▶ THE TASK
How do the records below read from their first line through the line containing "slot record. -/"? Write those lines out exactly.

[GIVEN RECORDS — start]

/-- The distribution set, ascending (R142). -/
def distributionSet (s : State) : List Slot := allSlots.filter fun i => (s.statusOf i).isSome

/-- The catch-up set, ascending (R153). -/
def catchUpSet (s : State) : List Slot := allSlots.filter fun i => (s.zone.slots.get i).catchUp

/-- The pending generation, 0 while the pending level is ABSENT (R121). -/
def pendingGeneration (z : Zoning) : BitVec 16 :=
  match z.pending with
  | none => 0
  | some l => l.generation

/-! ### Loading writes (R144, R155, R196) -/

/-- The port count of the slot record. -/
def portCount (s : State) (i : Slot) : Nat :=
  match (s.slotRec i).card with
  | none => 0
  | some c => c.ports

/-- The row of a port that a load writes: a main load writes the pending rows, a catch-up the active
ones. -/
def loadRow (s : State) (main : Bool) (p : Port) : Port → Bool :=
  if main then
    match s.zone.pending with
    | none => fun _ => false
    | some l => reach l.table p
  else activeReach s p

/-- The transaction of the next loading write. -/
def loadTxn (s : State) (j : LoadJob) : Txn :=
  match j.step with
  | .generation =>
    .write (slotLine j.slot 176) 16
      (if j.main then pendingGeneration s.zone else s.zone.active.generation)
  | .piece n =>
    .write (slotLine j.slot 192) 16
      (rowPiece (loadRow s j.main (portOf j.slot (Fin.ofNat 32 (n / 16)))) (n % 16))
  | .loadDone => .set (slotLine j.slot 208)

/-- The write that follows one that ended DONE; none after LOAD DONE. -/
def LoadStep.next (ports : Nat) : LoadStep → Option LoadStep
  | .generation => some (if 0 < ports then .piece 0 else .loadDone)
  | .piece n => some (if n + 1 < 16 * ports then .piece (n + 1) else .loadDone)
  | .loadDone => none

/-- Whether a transaction of the engine whose outcome it ignores is on the bus (R33; log 33). -/
def ignoredOnBus (b : Bus) : Bool :=
  match b.current with
  | some ⟨.loading _ ignored, _⟩ => ignored
  | some ⟨.slotActivate _ ignored, _⟩ => ignored
  | _ => false

/-- The next loading write of the load in progress is requested in class 2, once the engine's
previous transaction has ended (R33). -/
def requestLoad (s : State) : State :=
  match s.zone.job with
  | none => s
  | some j =>
    if ignoredOnBus s.bus then s else s.modBus fun b => { b with class2 := some ⟨j.slot, loadTxn s j⟩ }

/-- A load of a slot begins with its generation field write. -/
def beginLoad (i : Slot) (main : Bool) (s : State) : State :=
  requestLoad (s.modZone fun z => { z with job := some ⟨i, main, .generation⟩ })

/-! ### The end of loading, and catch-up service -/

/-- Whether a set status still waits for its load (R147). -/
def SetStatus.unfinished : SetStatus → Bool
  | .queued | .loading | .awaitAck => true
  | .loaded | .failedLoad => false

/-- Loading is complete when no slot of the set is QUEUED, LOADING or AWAIT_ACK; what follows is by
the failures and the hold flag (R147). -/
def judgeComplete (s : State) : State :=
  if allSlots.any fun i => (s.statusOf i).any SetStatus.unfinished then s
  else if allSlots.any fun i => s.statusOf i = some .failedLoad then
    occurEvent .zoneDistFail 1 false (s.modZone fun z => { z with main := .failed })
  else if s.zone.hold = some true then s.modZone fun z => { z with main := .awaitActivate }
  else joinClass1 .activateField (s.modZone fun z => { z with main := .activating })

/-- While IDLE with no catch-up in progress, the lowest member of the catch-up set becomes the
catch-up slot and its catch-up begins (R154, R155). -/
def serveCatchUp (s : State) : State :=
  if s.zone.catchUpSlot.isSome then s
  else
    match catchUpSet s with
    | [] => s
    | i :: _ => beginLoad i false (s.modZone fun z => { z with catchUpSlot := some i })

/-- The engine goes on: in DISTRIBUTING with no load and no catch-up in progress to the next QUEUED
slot or to the judgement of R147; in IDLE it serves the catch-up set (R143, R144, R154). -/
def goOn (s : State) : State :=
  match s.zone.main with
  | .idle => serveCatchUp s
  | .distributing =>
    if s.zone.job.isSome || s.zone.catchUpSlot.isSome then s
    else
      match allSlots.find? fun i => s.statusOf i = some .queued with
      | some i => beginLoad i true (modZoneSlot i (fun r => { r with status := some .loading }) s)
      | none => judgeComplete s
  | _ => s

/-! ### Loads and their acknowledgement (R144, R145, R155) -/

/-- The load in progress ends. -/
def endJob (s : State) : State := s.modZone fun z => { z with job := none }

/-- The wait of 200 ms for a slot's acknowledgement begins (R144, R155). -/
def awaitAck (i : Slot) (s : State) : State :=
  modZoneSlot i (fun r => { r with ackDeadline := some (timeAfter s.time 200) }) s

/-- The slot leaves the catch-up set with a result, and there is no catch-up slot. -/
def endCatchUp (i : Slot) (result : CatchUpResult) (s : State) : State :=
  modZoneSlot i (fun r => { r with catchUp := false, ackDeadline := none, result := result })
    ((endJob s).modZone fun z => { z with catchUpSlot := none })

/-- A catch-up fails (R155). -/
def failCatchUp (i : Slot) (s : State) : State :=
  goOn (occurEvent .zoneDistFail 1 false (endCatchUp i .failed s))

/-- A slot of the distribution set becomes FAILED_LOAD (R144, R145). -/
def failSlot (i : Slot) (s : State) : State :=
  goOn (modZoneSlot i (fun r => { r with status := some .failedLoad, ackDeadline := none }) s)

/-- A loading write of the load in progress has ended (R144, R155); the outcome of an ignored one has
no effect (R146, R152). -/
def loadingEnded (ignored : Bool) (e : BusEnd) (s : State) : State :=
  if ignored then requestLoad s
  else
    match s.zone.job with
    | none => s
    | some j =>
      match e with
      | .done _ =>
        match j.step.next (portCount s j.slot) with
        | some n => requestLoad (s.modZone fun z => { z with job := some { j with step := n } })
        | none =>
          if j.main then
            goOn (awaitAck j.slot
              (modZoneSlot j.slot (fun r => { r with status := some .awaitAck }) (endJob s)))
          else if s.zone.active.generation = 0 then joinClass1 (.slotActivate j.slot) (endJob s)
          else awaitAck j.slot (endJob s)
      | .noResponse | .parity =>
        if j.main then failSlot j.slot (endJob s) else failCatchUp j.slot s

/-- An ACK value read by the scan is handed over (R145, R155). -/
def ackValue (i : Slot) (v : BitVec 16) (s : State) : State :=
  let r := s.zone.slots.get i
  if s.zone.catchUpSlot = some i then
    if r.ackDeadline.isSome ∧ v = s.zone.active.generation then
      joinClass1 (.slotActivate i) (modZoneSlot i (fun r => { r with ackDeadline := none }) s)
    else s
  else if r.status = some .awaitAck ∧ v = pendingGeneration s.zone then
    goOn (modZoneSlot i
      (fun r => { r with status := some .loaded, loaded := v, ackDeadline := none }) s)
  else s

/-- The ACK deadline of a slot is judged at a pass completion (R145, R155). -/
def judgeAckDeadline (i : Slot) (s : State) : State :=
  match (s.zone.slots.get i).ackDeadline with
  | none => s
  | some d =>
    if reached s.time d then
      if s.zone.catchUpSlot = some i then failCatchUp i s else failSlot i s
    else s

/-- Every slot's ACK deadline is judged (R145). -/
def judgeAckDeadlines (s : State) : State := allSlots.foldl (fun t i => judgeAckDeadline i t) s

/-- A slot activate pulse has ended (R155). -/
def pulseEnded (i : Slot) (ignored : Bool) (e : BusEnd) (s : State) : State :=
  if ignored then requestLoad s
  else
    match e with
    | .done _ =>
      goOn (modZoneSlot i (fun r => { r with loaded := s.zone.active.generation })
        (endCatchUp i .done s))
    | .noResponse | .parity => joinClass1 (.slotActivate i) s

/-! ### Slots that enter and leave POWERED (R146, R153) -/

/-- What an owner's transaction becomes when the slot leaves POWERED: its outcome is ignored (R146). -/
def Owner.ignoring (i : Slot) : Owner → Owner
  | .loading j ignored => .loading j (ignored || j = i)
  | .slotActivate j ignored => .slotActivate j (ignored || j = i)
  | o => o

/-- A loading write for the slot that waits is withdrawn, and so is its pulse (R146; log 24). -/
def Bus.forget (i : Slot) (b : Bus) : Bus :=
  { b with
    current := b.current.map fun t => { t with owner := t.owner.ignoring i }
    class1 := b.class1.filter fun e => e ≠ .slotActivate i
    class2 := b.class2.filter fun w => w.slot ≠ i }

/-- The notice that a slot left POWERED (R146). -/
def slotLeft (i : Slot) (s : State) : State :=
  let s1 := modZoneSlot i
    (fun r => { r with loaded := 0, status := none, ackDeadline := none, catchUp := false }) s
  let s2 := s1.modZone fun z =>
    { z with
      job := z.job.filter fun j => j.slot ≠ i
      catchUpSlot := z.catchUpSlot.filter fun c => c ≠ i }
  goOn (s2.modBus (Bus.forget i))

/-- The notice that a slot entered POWERED (R153, R155). -/
def slotEntered (i : Slot) (s : State) : State :=
  goOn (modZoneSlot i (fun r => { r with result := .none, catchUp := true }) s)

/-! ### Main distribution (R143), activation (R149, R150) -/

/-- A slot's zoning record at the start of a main distribution: in the set while POWERED, and out of
the catch-up set unless its catch-up is in progress (R143). -/
def enterSet (s : State) (i : Slot) (r : ZoneSlot) : ZoneSlot :=
  if s.isPowered i then
    { r with status := some .queued, catchUp := r.catchUp && s.zone.catchUpSlot = some i }
  else r

/-- A main distribution starts (R143). -/
def startMain (hold : Bool) (s : State) : State :=
  let s1 := allSlots.foldl (fun t i => modZoneSlot i (enterSet s i) t) s
  goOn (s1.modZone fun z => { z with main := .distributing, hold := some hold })

/-- The midplane ACTIVATE field write has ended (R149). -/
def activateFieldEnded (e : BusEnd) (s : State) : State :=
  match e with
  | .done _ => joinClass1 .strobe s
  | .parity => joinClass1 .activateField (occurEvent .lineBusError 1 false s)
  | .noResponse => joinClass1 .activateField s

/-- The activation is complete (R150). -/
def activate (s : State) : State :=
  match s.zone.pending with
  | none => s
  | some l =>
    let s1 := modZoneSlots (fun r => { r with status := none }) s
    let s2 := s1.modZone fun z =>
      { z with active := l, pending := none, hold := none, main := .idle }
    goOn (occurEvent .zoneDone 1 false s2)

/-- The activation strobe has ended (R149, R150). -/
def strobeEnded (e : BusEnd) (s : State) : State :=
  match e with
  | .done _ => activate s
  | .noResponse | .parity => joinClass1 .strobe s

/-! ### The requests of 07 -/

/-- The pending generation as a result. -/
def encGeneration (g : BitVec 16) : List Byte := u16 g.toNat

/-- A list of slots. -/
def encSlots (is : List Slot) : List Byte := encList encSlot is

/-- The slots of the distribution set with their set status. -/
def encSetStatus (s : State) : List Byte :=
  encList (fun i => encSlot i ++
    match s.statusOf i with
    | some st => encStatus st
    | none => []) (distributionSet s)

/-- ACTIVATE ZONES (R148). -/
def activateZones (s : State) : State × Took :=
  let results (t : State) : List Byte :=
    encEngine t.zone.main ++ encGeneration (pendingGeneration t.zone) ++ encSetStatus t
  if s.zone.main = .awaitActivate then
    let t := joinClass1 .activateField (s.modZone fun z => { z with main := .activating })
    (t, .reply .done (results t))
  else (s, .reply .state (results s))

[GIVEN RECORDS — finish]

▶ RESULT FOR THIS EXERCISE
/-- The distribution set, ascending (R142). -/
def distributionSet (s : State) : List Slot := allSlots.filter fun i => (s.statusOf i).isSome

/-- The catch-up set, ascending (R153). -/
def catchUpSet (s : State) : List Slot := allSlots.filter fun i => (s.zone.slots.get i).catchUp

/-- The pending generation, 0 while the pending level is ABSENT (R121). -/
def pendingGeneration (z : Zoning) : BitVec 16 :=
  match z.pending with
  | none => 0
  | some l => l.generation

/-! ### Loading writes (R144, R155, R196) -/

/-- The port count of the slot record. -/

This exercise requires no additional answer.